Young Dudley and Henry Rogers, their fighting blood aroused by the realistic portrayal, sat by with kindling eyes and quickened pulses, while each in his heart pictured some deed of daring heroism which himself might have achieved had he been in that memorable battle.
Mrs. Rogers' sewing lay unheeded in her lap as she rocked slowly to and fro, her gaze fixed upon the fire.
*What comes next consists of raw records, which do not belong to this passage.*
/-- What moves next: a core's cycle, one thread of the bundle it issued, a step of the opcode table, or a hidden
action. -/
inductive Turn where
  | coreCycle (core : Nat)
  | thread (tid : Nat)
  | event (i : Instr)
  | hidden (h : Hidden)
deriving DecidableEq, Repr, Inhabited

/-! ## The machine -/

/-- Everything the spec gives the machine. -/
structure State where
  /-- MODEL's own: the thread that executes. [-; -; DESIGN CHOICE 0, log entry 1] -/
  cur : Nat
  /-- MODEL's own: turns already determined, first first. [-; -; DESIGN CHOICE empty, log entry 1] -/
  agenda : List Turn
  /-- MODEL's own: counter of free values. [-; -; DESIGN CHOICE 0, log entry 1] -/
  tick : Nat
  /-- MODEL's own: next number for a thread, group, access, item or flight. [-; -; DESIGN CHOICE 0, log entry 1] -/
  fresh : Nat
  /-- Threads. [R16, R86; -; none (no card placed)] -/
  threads : Tab Thread
  /-- Core groups. [R16; -; none] -/
  groups : Tab CoreGroup
  /-- Cluster groups. [R16, R217; -; none] -/
  cgroups : Tab ClusterGroup
  /-- Card instances placed or completing. [R343, R349; -; none] -/
  insts : Tab Inst
  /-- Hardware clusters that differ from their reset state. [R11; 256; as Cluster's defaults] -/
  clusters : Tab Cluster
  /-- Hardware cores that differ from their reset state. [R11, R12; 1024; as CoreUnit's defaults] -/
  cores : Tab CoreUnit
  /-- Contexts. [R379; 512; FREE (R363)] -/
  ctxs : Tab Ctx
  /-- Partitions. [R359; 64; V = 0] -/
  parts : Tab Part
  /-- DRAM, CXL and host memory bytes by physical address; zero where not listed. [R397; 2^52; DESIGN CHOICE 0, log entry 2] -/
  mem : List Host.Cell
  /-- Lines whose poison marker is set, by physical line. [R85, R252; -; none] -/
  marks : List Nat
  /-- Lines held by L2 or the victim caches. [R253; -; none] -/
  lines : List CLine
  /-- Writes not yet acknowledged at domain level, in the order of R197. [R192, R197; -; none] -/
  flights : List Flight
  /-- Fault records. [R176; -; none] -/
  recs : List FRec
  /-- Stage-2 leaves whose read-duplicated page is collapsing. [R179; -; none] -/
  collapsing : List Nat
  /-- Frames in demotion: tier, old frame base, new frame base. [R182; -; none] -/
  moving : List (Nat × Nat × Nat)
  /-- MODEL's own: for each HBM frame, the hash it was first reached with, and whether another has reached it since.
  [R159, R251; -; none] -/
  hashes : Tab (List Nat × Bool)
  /-- Tier pointers as written, and as the sweep in progress took them. [R181; 2 x 64; 0 (R181)] -/
  tierPtr : List (BitVec 64)
  tierCur : List (BitVec 64)
  /-- Cards queued on the four dies, spilled, or awaiting completion, in post order. [R353; -; empty] -/
  cards : Tab QCard
  /-- Notices waiting in the dispatchers: core group and four words. [R355; -; empty] -/
  waitingNotices : Tab (Nat × List Word)
  /-- Crossbar cycles of the four dies. [R5, R361, R364; -; DESIGN CHOICE 0, log entry 3] -/
  xclk : List Nat
  /-- Start of the present sweep window. [R361; -; 0 from power-up] -/
  window : Nat
  /-- Budget points: slices 0 to 127 (32 per die) and ports 128 + stack. [R257; 136; R258's power-up values] -/
  points : Tab BPoint
  /-- Budget tables: 2d slices and 2d + 1 ports of die d. [R258; 8; floors 0, ceilings 0xFFFF_FFFF (R258)] -/
  btables : Tab BTable
  /-- Remote stack port tables: entry 256 s + i. [R254; 8 x 256 x 64; 0 (R254)] -/
  acl : Tab (BitVec 64)
  /-- Refusal counts of the remote ports. [R255; 8; DESIGN CHOICE 0, log entry 3] -/
  refusals : List Nat
  /-- Worlds. [R321; 4096; none] -/
  worlds : Tab World
  /-- Lantern tag store. [R324, R325; 16 Mi entries; all INVALID] -/
  lantern : List LEntry
  /-- Key slots. [R271; 64; empty] -/
  slots : Tab KeySlot
  /-- TDISP interfaces 1 to 64. [R393, R399; 64; CONFIG_UNLOCKED] -/
  tdis : Tab Tdi
  /-- SPDM master secret, once a session is established. [R399; 384; none] -/
  spdm : Option (BitVec 384)
  /-- A KEY_EXCHANGE has been answered and FINISH is awaited. [R399; 1; 0] -/
  spdmPending : Bool
  /-- Context, host and queue-pair command windows. [R380, R398, R406; -; DESIGN CHOICE 0, log entry 3] -/
  ctxWin : CmdWin
  hostWin : CmdWin
  qpWin : CmdWin
  /-- Commands of the three windows that wait behind a DESTROY, in arrival order. [R380, R398; -; DESIGN CHOICE empty, log entry 3] -/
  hostQueue : List Turn
  /-- Virtual function slots: 8 (function) + slot, and the context bound. [R395; 64 x 8; unbound] -/
  vfSlots : Tab Nat
  /-- Queue pairs. [R405, R406; 65536; none] -/
  qps : Tab Qp
  /-- Ethernet mode words. [R406; 5 x 2; 00 (R406)] -/
  ethMode : List (BitVec 2)
  /-- Fabric identity word. [R401; 64; DESIGN CHOICE 0, log entry 3] -/
  ident : BitVec 64
  /-- Fabric route table. [R401; 256 x 64; DESIGN CHOICE 0, log entry 3] -/
  routes : Tab (BitVec 64)
  /-- Fabric ports that are up. [R401, R402; 36; DESIGN CHOICE none, log entry 3] -/
  portsUp : BitVec 36
  /-- Export tables: entry 512 d + i. [R404; 4 x 512 x 64; DESIGN CHOICE 0, log entry 3] -/
  exports : Tab (BitVec 64)
  /-- Ingress requests refused, by die. [R255, R404; 4; DESIGN CHOICE 0, log entry 3] -/
  exportRefusals : List Nat
  /-- Requests forwarded for other devices: device and port. [R401; -; none] -/
  forwarded : List (Nat × Nat)
  /-- Requests refused or answered on the links, newest first: kind and status. [R255, R404, R406; -; none] -/
  replies : List (Nat × Nat × List Byte)
  /-- Main rails and boot. [R22, R407; -; booting: the rails are up and POWER_UP has not run] -/
  power : Power
  /-- Steps of the boot order that have been taken. [R407; 0 to 5; 0] -/
  boot : Nat
  /-- Package power limit in watts. [R407; -; 3200 (R407)] -/
  plimit : Nat
  /-- Island frequencies in MHz that differ from nominal. [R407; 128; nominal] -/
  freq : Tab Nat
  /-- Firmware image staged. [R408; -; none] -/
  staged : Option Nat
  /-- Firmware image running. [R399, R408; -; DESIGN CHOICE 0, log entry 3] -/
  firmware : Nat
  /-- Measurement blocks 1 to 4 hold the boot's measurements. [R399; 4; false until booted] -/
  measured : Bool
  /-- Measurement blocks 1 to 4. [R399; 4 x 384; none until booted] -/
  blocks : List (BitVec 384)
  /-- Fused minimum security version. [R399; -; DESIGN CHOICE 0, log entry 3] -/
  minVersion : Nat
  /-- AER state. [R389, R390; -; clear] -/
  aer : Aer
  /-- Correctable event counters, by 16 (die) + unit class. [R389; 32 each; DESIGN CHOICE 0, log entry 3] -/
  correctable : Tab Nat
  /-- Scrub events by stack. [R252, R408; -; DESIGN CHOICE 0, log entry 3] -/
  scrubs : List Nat
  /-- DRAM lines that ECC cannot correct. [R252; -; none] -/
  badLines : List Nat
  /-- Hardware disagreements that have happened and not yet been met. [R152, R294, R295; -; none] -/
  injected : List Inject
  /-- Stopped by a shared-structure corruption until a reset. [R391; 1; 0] -/
  stopped : Bool
  /-- Kills since power-up. [R385; 32; 0] -/
  kills : Nat
deriving DecidableEq, Repr, Inhabited

/-- Why the machine stops with a fault. -/
inductive Fault where
  /-- Raised by every thread instruction whose current thread `cur` names no live thread. No step of the machine
  raises it: a turn for a thread that does not exist changes nothing. Safe: nothing is claimed of such a state. -/
  | noThread
deriving DecidableEq, Repr, Inhabited

/-- Why an instruction has no meaning here. -/
inductive Refusal where
  /-- Answered only by an arm of `exec` whose instruction has no meaning yet. Safe. -/
  | notModelled (mnemonic : String)
deriving DecidableEq, Repr, Inhabited

/-- The machine right after reset: the rails are up, nothing is placed, every context is FREE, every table holds its
power-up value (R181, R254, R258, R363, R406, R407); what the spec gives no reset value is named in log entries 1 to 4. -/
def State.reset : State where
  cur := 0
  agenda := []
  tick := 0
  fresh := 0
  threads := []
  groups := []
  cgroups := []
  insts := []
  clusters := []
  cores := []
  ctxs := []
  parts := []
  mem := []
  marks := []
  lines := []
  flights := []
  recs := []
  collapsing := []
  moving := []
  hashes := []
  tierPtr := [0, 0]
  tierCur := [0, 0]
  cards := []
  waitingNotices := []
  xclk := [0, 0, 0, 0]
  window := 0
  points := []
  btables := []
  acl := []
  refusals := List.replicate 8 0
  worlds := []
  lantern := []
  slots := []
  tdis := []
  spdm := none
  spdmPending := false
  ctxWin := {}
  hostWin := {}
  qpWin := {}
  hostQueue := []
  vfSlots := []
  qps := []
  ethMode := List.replicate 5 0
  ident := 0
  routes := []
  portsUp := 0
  exports := []
  exportRefusals := List.replicate 4 0
  forwarded := []
  replies := []
  power := .booting
  boot := 0
  plimit := 3200
  freq := []
  staged := none
  firmware := 0
  measured := false
  blocks := []
  minVersion := 0
  aer := {}
  correctable := []
  scrubs := List.replicate 8 0
  badLines := []
  injected := []
  stopped := false
  kills := 0

end Sys2Proof.Machine
end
She, too, was painting pictures and seeing visions of the long ago—pictures which included not only the heroic band of Kentucky's defenders in the midst of the bloody horrors of that battlefield, but also that band of devoted women shut up alone with their helpless little ones in that lonely station, not knowing what terrible fate was befalling husbands, brothers, kinsmen out in the wilderness, nor what even greater evils from lurking foes might at any moment beset themselves within their stockade fortress; and her brave lip trembled and the visions in the fire became dimmed and blurred as she thought of that terrible ride under the scorching rays of the August sun, and of the eighteen-months-old babe, her little William, who, already ailing before the departure from Houston's, and unable to bear the merciless heat of the long journey, had died in her arms at Bryan's two days later—hours before her husband returned from that ill-fated march to the Licking.
"No," she thought, as she wiped the tears from her eyes, and resumed her sewing, "our men didn't hev all the strugglin's an' the trials; we women fought our battles, too; an' ours, afteh all, wuz the hardest parts."